Dogs with double coats or breeds native to frigid regions may experience a large symmetrical loss of hair like an endocrine disease, but are actually in good health; or they may shave in the summer and then not grow any new hair until the winter, or the following spring.

This kind of condition is known as “Alopecia Areata” (X-alopecia) where everything is fine but no hair grows or is lost for no reason. It is more common in Alaskan Shelties, Satsumas, Poodles, Yorkshires, Muffins, Pomeranians, and other dogs that look particularly furry.

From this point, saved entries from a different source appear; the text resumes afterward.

-- ==== Sys2Proof/Machine/SessOps.lean ====
section
/-! DEFINITION. Sessions as a whole: how they open and end, and the League sessions that this device opens (R38, R89 to
R94, R103, R104, R313, R316 to R318, R325 to R328). -/

set_option cleanup.letToHave false

namespace Sys2Proof.Machine

/-! ## The image window's end (R38, R39) -/

/-- The window is free again; what it had received is discarded. -/
def ImgWindow.free (w : ImgWindow) : ImgWindow :=
  { w with state := .home, owner := none, bytes := [], overrun := false, checked := none }

/-- The window fails with a section, a stage and a code, and is free (R38, R39). -/
def Dev.imgFail (d : Dev) (sect stage code : Nat) : Dev :=
  let d := { d with imgWin := { d.imgWin.free with errSection := sect, errStage := stage, errCode := code } }
  d.setReg 0x410C (d.reg 0x410C ||| (1#32 <<< 11))

/-- A session that owns the image window in RECV has ended (R38). -/
def Dev.imgOrphan (d : Dev) (sid : Nat) : Dev :=
  if d.imgWin.state = .recv ∧ d.imgWin.owner = some (.inBand sid) then d.imgFail 0 0 0x0E else d

/-! ## Ends of League sessions -/

/-- Count and answer a command that a lost member or mirror ends (R325, R328). -/
def Dev.endUnavailable (d : Dev) (ctx id : Nat) : Dev :=
  (d.count (lgeCnt 4)).finish ctx stMemberUnavailable 0 id

/-- A replication failed: the write stands, and the primary answers MEMBER_UNAVAILABLE (R328). -/
def Dev.mirrorFail (d : Dev) (ctx id status : Nat) : Dev :=
  match d.flight ctx with
  | none => d
  | some f =>
    let d := ((d.count (lgeCnt 6)).raise (irqLge 3)).log evMirrorFail (be 1 id ++ be 2 status ++ be 2 f.cmd.ns)
    d.endUnavailable ctx id

/-- Whether a call or a queued request concerns a member's relays or FLUSHes. -/
def CallKind.ofMember (k : CallKind) (id : Nat) : Option Nat :=
  match k with
  | .relay ctx m => if m = id then some ctx else none
  | .flush ctx m => if m = id then some ctx else none
  | _ => none

/-- The contexts that wait for an answer of a member. -/
def Dev.memberWaits (d : Dev) (id : Nat) : List Nat :=
  (d.lge.calls.filterMap fun c => c.kind.ofMember id) ++ (d.lge.queued.filterMap fun q => q.2.2.ofMember id)

/-- Forget the calls made on a session, and answer what waited for them. -/
def Dev.dropCalls (d : Dev) (sid : Nat) : Dev :=
  let gone := d.lge.calls.filter fun c => c.session == sid
  let d := { d with lge := { d.lge with calls := d.lge.calls.filter fun (c : LgCall) => c.session != sid,
                                        targets := d.lge.targets.filter fun (t : Nat × LgTarget) => t.1 != sid } }
  gone.foldl (fun (d : Dev) (c : LgCall) =>
    match c.kind with
    | .replicate ctx id => d.mirrorFail ctx id stTimeout
    | _ => d) d

/-! ## Loss of a session (R103) -/

/-- A session ends at once: CLOSE with a reason, its commands discarded or orphaned, FREE, and the record (R103). That
CLOSE goes out even where its number passes the host's LIMIT: DESIGN CHOICE (log entry 75). -/
def Dev.cutSession (d : Dev) (sid reason : Nat) : Dev :=
  match d.session sid with
  | none => d
  | some _ =>
    let d := d.sendPlain sid 8 (be 1 reason ++ zeros 3)
    let (d, n) := d.dropSession sid
    let d := ((d.count (dktCnt 14)).raise (irqDkt 0)).log evSessLost (be 2 sid ++ be 1 reason ++ be 4 n)
    ((d.cleanEngines.imgOrphan sid).dropCalls sid)

/-- Whether the directory change under way waits for a member's answer (R319). -/
def Dev.changeWaits (d : Dev) (id : Nat) (m : Member) : Bool :=
  d.lge.busy && ((d.lge.calls.any fun c => some c.session == m.outSess && c.kind == .dirSet false) ||
    d.lge.queued.any fun q => q.1 == .toMember id && q.2.2 == .dirSet false)

/-- A member is lost to the head: its relayed commands end, its sessions are closed (R316, R317, R325). A directory change that
waits for it ends with ERR 6: DESIGN CHOICE (log entry 55). -/
def Dev.memberLost (d : Dev) (id cause : Nat) : Dev :=
  match d.lge.members.find id with
  | none => d
  | some m =>
    if m.state = .up ∨ m.state = .joining then
      let waits := d.memberWaits id
      let cut := d.changeWaits id m
      let d := { d with lge := { d.lge with
        busy := d.lge.busy && !cut, err := if cut then 6 else d.lge.err
        calls := d.lge.calls.filter fun (c : LgCall) => (c.kind.ofMember id).isNone
        queued := d.lge.queued.filter fun (q : LgTarget × Bytes × CallKind) => q.1 != .toMember id
        members := d.lge.members.put id { m with state := .lost, inSess := none, outSess := none, leaving := none } } }
      let d := waits.foldl (fun (d : Dev) ctx => d.endUnavailable ctx id) d
      let d := (d.raise (irqLge 0)).log evMemberLost (be 1 id ++ be 1 cause ++ be 4 waits.length)
      let d := match m.inSess with
        | some s => d.cutSession s stTimeout
        | none => d
      match m.outSess with
      | some s => d.cutSession s stTimeout
      | none => d
    else d

/-- What the end of a League session means to the League engine (R316, R318). `target` is where the session led, for
one that this device had opened. -/
def Dev.leagueSessionEnded (d : Dev) (sid : Nat) (target : Option LgTarget) : Dev :=
  match target with
  | some .toHead =>
    if d.lge.head = .up ∨ d.lge.head = .joining then
      let was := d.lge.head
      let d := { d with lge := { d.lge with head := .lost } }
      if was = .up then (d.raise (irqLge 4)).log evHeadLost (be 20 (beVal d.league.headAddr)) else d
    else d
  | _ =>
    match d.lge.members.first fun _ m => m.inSess == some sid || m.outSess == some sid with
    | some (id, _) => d.memberLost id 1
    | none => d

/-- Where a session that this device opened leads. -/
def Dev.targetOf (d : Dev) (sid : Nat) : Option LgTarget := (d.lge.targets.find? fun t => t.1 == sid).map (·.2)

/-- A session is lost or killed (R103, R316, R318). -/
def Dev.loseSession (d : Dev) (sid reason : Nat) : Dev :=
  let target := d.targetOf sid
  (d.cutSession sid reason).leagueSessionEnded sid target

/-- A session ends without CLOSE and record: an open that did not come about, or a closed session (R104). -/
def Dev.endSession (d : Dev) (sid : Nat) : Dev :=
  let target := d.targetOf sid
  let d := ((d.dropSession sid).1.cleanEngines.imgOrphan sid).dropCalls sid
  d.leagueSessionEnded sid target

/-! ## Opening (R90 to R93, R313) -/

/-- The number of session IDs (R90). -/
def Dev.sessionIds (d : Dev) : Nat := d.regF 0x20000 12 0

/-- The lowest free session ID. -/
def Dev.freeId (d : Dev) : Option Nat :=
  match d.sess.freeFrom 0 d.sessionIds with
  | some n => if n < d.sessionIds then some n else none
  | none => none

/-- How many session IDs are free. -/
def Dev.freeIds (d : Dev) : Nat := d.sessionIds - d.sess.length

/-- Sessions in CHALLENGED. -/
def Dev.halfOpen (d : Dev) : Nat := d.sess.count fun _ s => s.state == .challenged && !s.opener

/-- Allocate a session ID: its epoch rises by 1 (R90). -/
def Dev.newEpoch (d : Dev) (sid : Nat) : Nat × Dev :=
  let e := (d.epochs.getD sid 0 + 1) % 16
  (e, { d with epochs := d.epochs.put sid e })

/-- A session as it is allocated for a packet that opens it. -/
def Sess.open_ (k : RxPkt) (epoch isn hostWin slot priv : Nat) (cn dn : Bytes) (bound : Option KeyGen) : Sess :=
  { state := .challenged, epoch := epoch, wireId := 0, wireEpoch := epoch, opener := false, priv := 0, ticket := false,
    slot := slot, bound := bound, key := k.key, devIp := k.dstIp, mac := k.srcMac, cn := cn, dn := dn,
    hostIsn := k.hdr.seq, devIsn := isn, privReq := priv, hostWin := hostWin, rxNext := k.hdr.seq,
    advLimit := seqAdd k.hdr.seq (2 ^ 32 - 1), held := [], txNext := isn, txLimit := seqAdd isn (hostWin + 2 ^ 32 - 1),
    unacked := [], out := [], timeoutUs := 64, retries := 0, heardAt := none, ackedAt := none, inMsgs := [], tags := [],
    acceptPay := [], league := false, answers := [] }

/-- Refuse an open: a REFUSE to the packet's source (R93). -/
def Dev.refuseOpen (d : Dev) (k : RxPkt) (status : Nat) : Dev :=
  (d.sendBack k (DktHdr.blank 6) (be 1 status ++ zeros 3)).count (dktCnt 13)

/-- A source address as 16 bytes, IPv4 as ::ffff:a.b.c.d (R105). -/
def ip16 (v6 : Bool) (ip : Nat) : Bytes := if v6 then be 16 ip else zeros 10 ++ [0xFF, 0xFF] ++ be 4 ip

/-- Report a failed authentication: cause 1 slot, 2 privilege, 3 proof (log entry 71). -/
def Dev.authFail (d : Dev) (slot cause : Nat) (v6 : Bool) (ip : Nat) : Dev :=
  (d.raise (irqDkt 2)).log evAuthFail (be 2 slot ++ ip16 v6 ip ++ be 1 cause)

/-- Report an open refused for want of a session ID or of a classification entry (R93). -/
def Dev.sessFull (d : Dev) : Dev := (d.raise (irqDkt 1)).logLimited evSessFull 1 fun n => be 4 n

/-- Room for one more session: an ID for these privileges and a classification entry (R93). -/
def Dev.roomFor (d : Dev) (admin league : Bool) (key : ClassKey) : Option Nat × Dev :=
  match d.freeId with
  | none => (none, d.sessFull)
  | some sid =>
    if !admin && !league && d.freeIds ≤ d.regF 0x20004 6 0 then (none, d.sessFull)
    else if !d.classFree key then (none, (d.raise (irqMat 2)).sessFull)
    else (some sid, d)

/-- The PROOF of R92. -/
def proofOf (key cn dn : Bytes) (epoch session slot priv isn : Nat) : Bytes :=
  hmac256 key ([0x44, 0x4B, 0x4F, 0x31] ++ cn ++ dn ++ be 2 (epoch * 4096 + session) ++ be 2 slot ++ be 1 priv ++ be 4 isn)

/-- The DPROOF of R92. -/
def dproofOf (key dn cn : Bytes) (epoch session priv isn : Nat) : Bytes :=
  hmac256 key ([0x44, 0x4B, 0x41, 0x31] ++ dn ++ cn ++ be 2 (epoch * 4096 + session) ++ be 1 priv ++ be 4 isn)

/-- The ACCEPT payload (R91). -/
def Dev.acceptPayload (d : Dev) (priv : Nat) (k : ClassKey) (proof : Bytes) : Bytes :=
  be 1 priv ++ zeros 1 ++ be 2 (d.regF 0x20008 31 16) ++ be 2 (d.maxPay k.port k.v6) ++ zeros 2 ++ proof

/-! ## Sessions that this device opens (R312, R313, R327) -/

/-- The lowest-numbered port in UP (R312). -/
def Dev.upPort (d : Dev) : Option Nat := (List.range 4).find? fun n => (d.port n).link == .up

/-- Where a target answers: its IPv4 address, its IPv6 address and its UDP port; `relay` is the LG_RELAY block that
names a mirror (R314, R315, R327). -/
def Dev.addressOf (d : Dev) (t : LgTarget) (relay : Bytes) : Nat × Nat × Nat :=
  match t with
  | .toHead => (num d.league.headAddr 0 4, num d.league.headAddr 4 16, d.regF 0x20000 31 16)
  | .toMember id =>
    match d.lge.members.find id with
    | some m => (m.ipv4, m.ipv6, m.port)
    | none => (0, 0, 0)
  | .toMirror _ => (num relay 4 4, num relay 8 16, num relay 2 2)

/-- An address of this device on a port. -/
def Dev.ownAddr (d : Dev) (port : Nat) (v6 : Bool) : Nat :=
  match d.portCfg port with
  | some c => if v6 then c.ipv6 else c.ipv4
  | none => 0

/-- Ask for the link-layer address of a League peer, from a port: an ARP request, or a neighbour solicitation (R70,
R312). -/
def Dev.askNeighbour (d : Dev) (port : Nat) (v6 : Bool) (ip : Nat) : Dev :=
  let own := d.ownAddr port v6
  let f : TxFrame :=
    if v6 then ⟨solicitedMac ip, 0, d.ipFrameLen port true 32, .solicit own ip⟩
    else ⟨macBroadcast, 0, d.ipFrameLen port false 8, .arp true own 0 ip⟩
  let asked := d.lge.asked.filter fun (a : Bool × Nat) => a != (v6, ip)
  ({ d with lge := { d.lge with asked := asked ++ [(v6, ip)] } }).queueFrame port f

/-- Open a League session (R313): an OPEN to the target once its link-layer address has been resolved, and until then the
request that resolves it. A resolution serves one open (log entry 75). -/
def Dev.openLeague (d : Dev) (t : LgTarget) (relay : Bytes) : Dev :=
  let (ip4, ip6, udp) := d.addressOf t relay
  let v6 := ip4 == 0
  let ip := if v6 then ip6 else ip4
  match d.upPort, d.freeId, d.bindKey d.league.ticketSlot 3 with
  | some port, some sid, some key =>
    let own := d.ownAddr port v6
    if ip = 0 then d
    else
    match d.lge.neighbours.find? fun a => a.v6 == v6 && a.ip == ip with
    | none => d.askNeighbour port v6 ip
    | some peer =>
    let ck : ClassKey := ⟨port, peer.sc, v6, ip, udp, if v6 then 0 else own, if v6 then 0 else d.regF 0x20000 31 16⟩
    let taken := d.sess.any fun p => p.2.key == ck
    let d := { d with lge := { d.lge with neighbours := d.lge.neighbours.erase peer } }
    if !d.classFree ck || taken then d
    else
      let (epoch, d) := d.newEpoch sid
      let (cn, d) := d.draw 16
      let (isnB, d) := d.draw 4
      let isn := beVal isnB
      let k : RxPkt :=
        { key := ck, dstIp := own, srcMac := peer.mac, hdr := DktHdr.blank 0, payload := [], cells := 0, session := none }
      let s : Sess := { Sess.open_ k epoch isn 0 d.league.ticketSlot 0x80 cn [] (some key) with
        state := .opening, wireEpoch := 0, opener := true, hostIsn := isn, hostWin := d.regF 0x20010 10 0, league := true,
        txLimit := seqAdd isn (2 ^ 32 - 1) }
      let d := { (d.classInstall ck sid) with
        sess := d.sess.put sid s, lge := { d.lge with targets := d.lge.targets ++ [(sid, t)] } }
      d.sendPlain sid 2 (cn ++ be 2 s.slot ++ be 1 0x80 ++ zeros 1 ++ be 2 s.hostWin ++ zeros 10)
  | _, _, _ => d

/-- Send a request on a League session of this device and note the call (R314). -/
def Dev.leagueSend (d : Dev) (sid : Nat) (req : Bytes) (kind : CallKind) : Dev :=
  let tag := d.lge.nextTag
  ({ d with lge := { d.lge with nextTag := (tag + 1) % 65536, calls := d.lge.calls ++ [(⟨sid, tag, kind⟩ : LgCall)] } }).sendMessage
    sid 7 tag req

/-- The session that leads to a target, whatever its state. -/
def Dev.sessionTo (d : Dev) (t : LgTarget) : Option Nat := (d.lge.targets.find? fun x => x.2 == t).map (·.1)

/-- Whether a session to a target is open. -/
def Dev.readyTo (d : Dev) (t : LgTarget) : Option Nat :=
  match d.sessionTo t with
  | some sid =>
    match d.session sid with
    | some s => if s.state = .established then some sid else none
    | none => none
  | none => none

/-- The LG_RELAY block of the command that a queued request serves. -/
def Dev.relayBlock (d : Dev) (k : CallKind) : Bytes :=
  match k with
  | .replicate ctx _ =>
    match d.flight ctx with
    | some f => f.cmd.mirror
    | none => []
  | _ => []

/-- Send the requests whose session is open, and open the sessions of the others. -/
def Dev.leaguePump (d : Dev) : Dev :=
  d.lge.queued.foldl (fun (d : Dev) (q : LgTarget × Bytes × CallKind) =>
    match d.readyTo q.1 with
    | some sid =>
      ({ d with lge := { d.lge with queued := d.lge.queued.erase q } }).leagueSend sid q.2.1 q.2.2
    | none => if (d.sessionTo q.1).isSome then d else d.openLeague q.1 (d.relayBlock q.2.2)) d

/-- Queue a request of this device towards a target and send what can be sent. -/
def Dev.leagueQueue (d : Dev) (t : LgTarget) (req : Bytes) (k : CallKind) : Dev :=
  ({ d with lge := { d.lge with queued := d.lge.queued ++ [(t, req, k)] } }).leaguePump

end Sys2Proof.Machine
end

Although it looks strange, this disease is only strange, but it is not life-threatening, so it is not treated with medication, and in some cases, the hair will grow back in another spring or fall. So, if you really mind, just put on a cute coat for the winter!

The fluffy and cute Schnauzer is one of the dog breeds that often suffer from “X-Shedding”.

Is hairless skin more fragile?

Some parents may be concerned about the fragility of the hairless areas. In fact, as long as there are no wounds, the skin will still have the same protective function as normal skin and will not be particularly vulnerable to infections just because it is hairless. However, it is important to note that if hair loss occurs due to an endocrine disorder, the skin may become thinner. Therefore, early treatment of the underlying disease is still the key to treatment.


In conclusion, because the body baldness is very easy to detect, so unless the underlying disease is deteriorating too quickly, or rarely delayed treatment of the situation. Where hairy baby hair loss, do not rush to wipe the medicine, take supplements, after all, hair loss is due to many reasons, other people’s successful treatment may not be suitable for their own baby.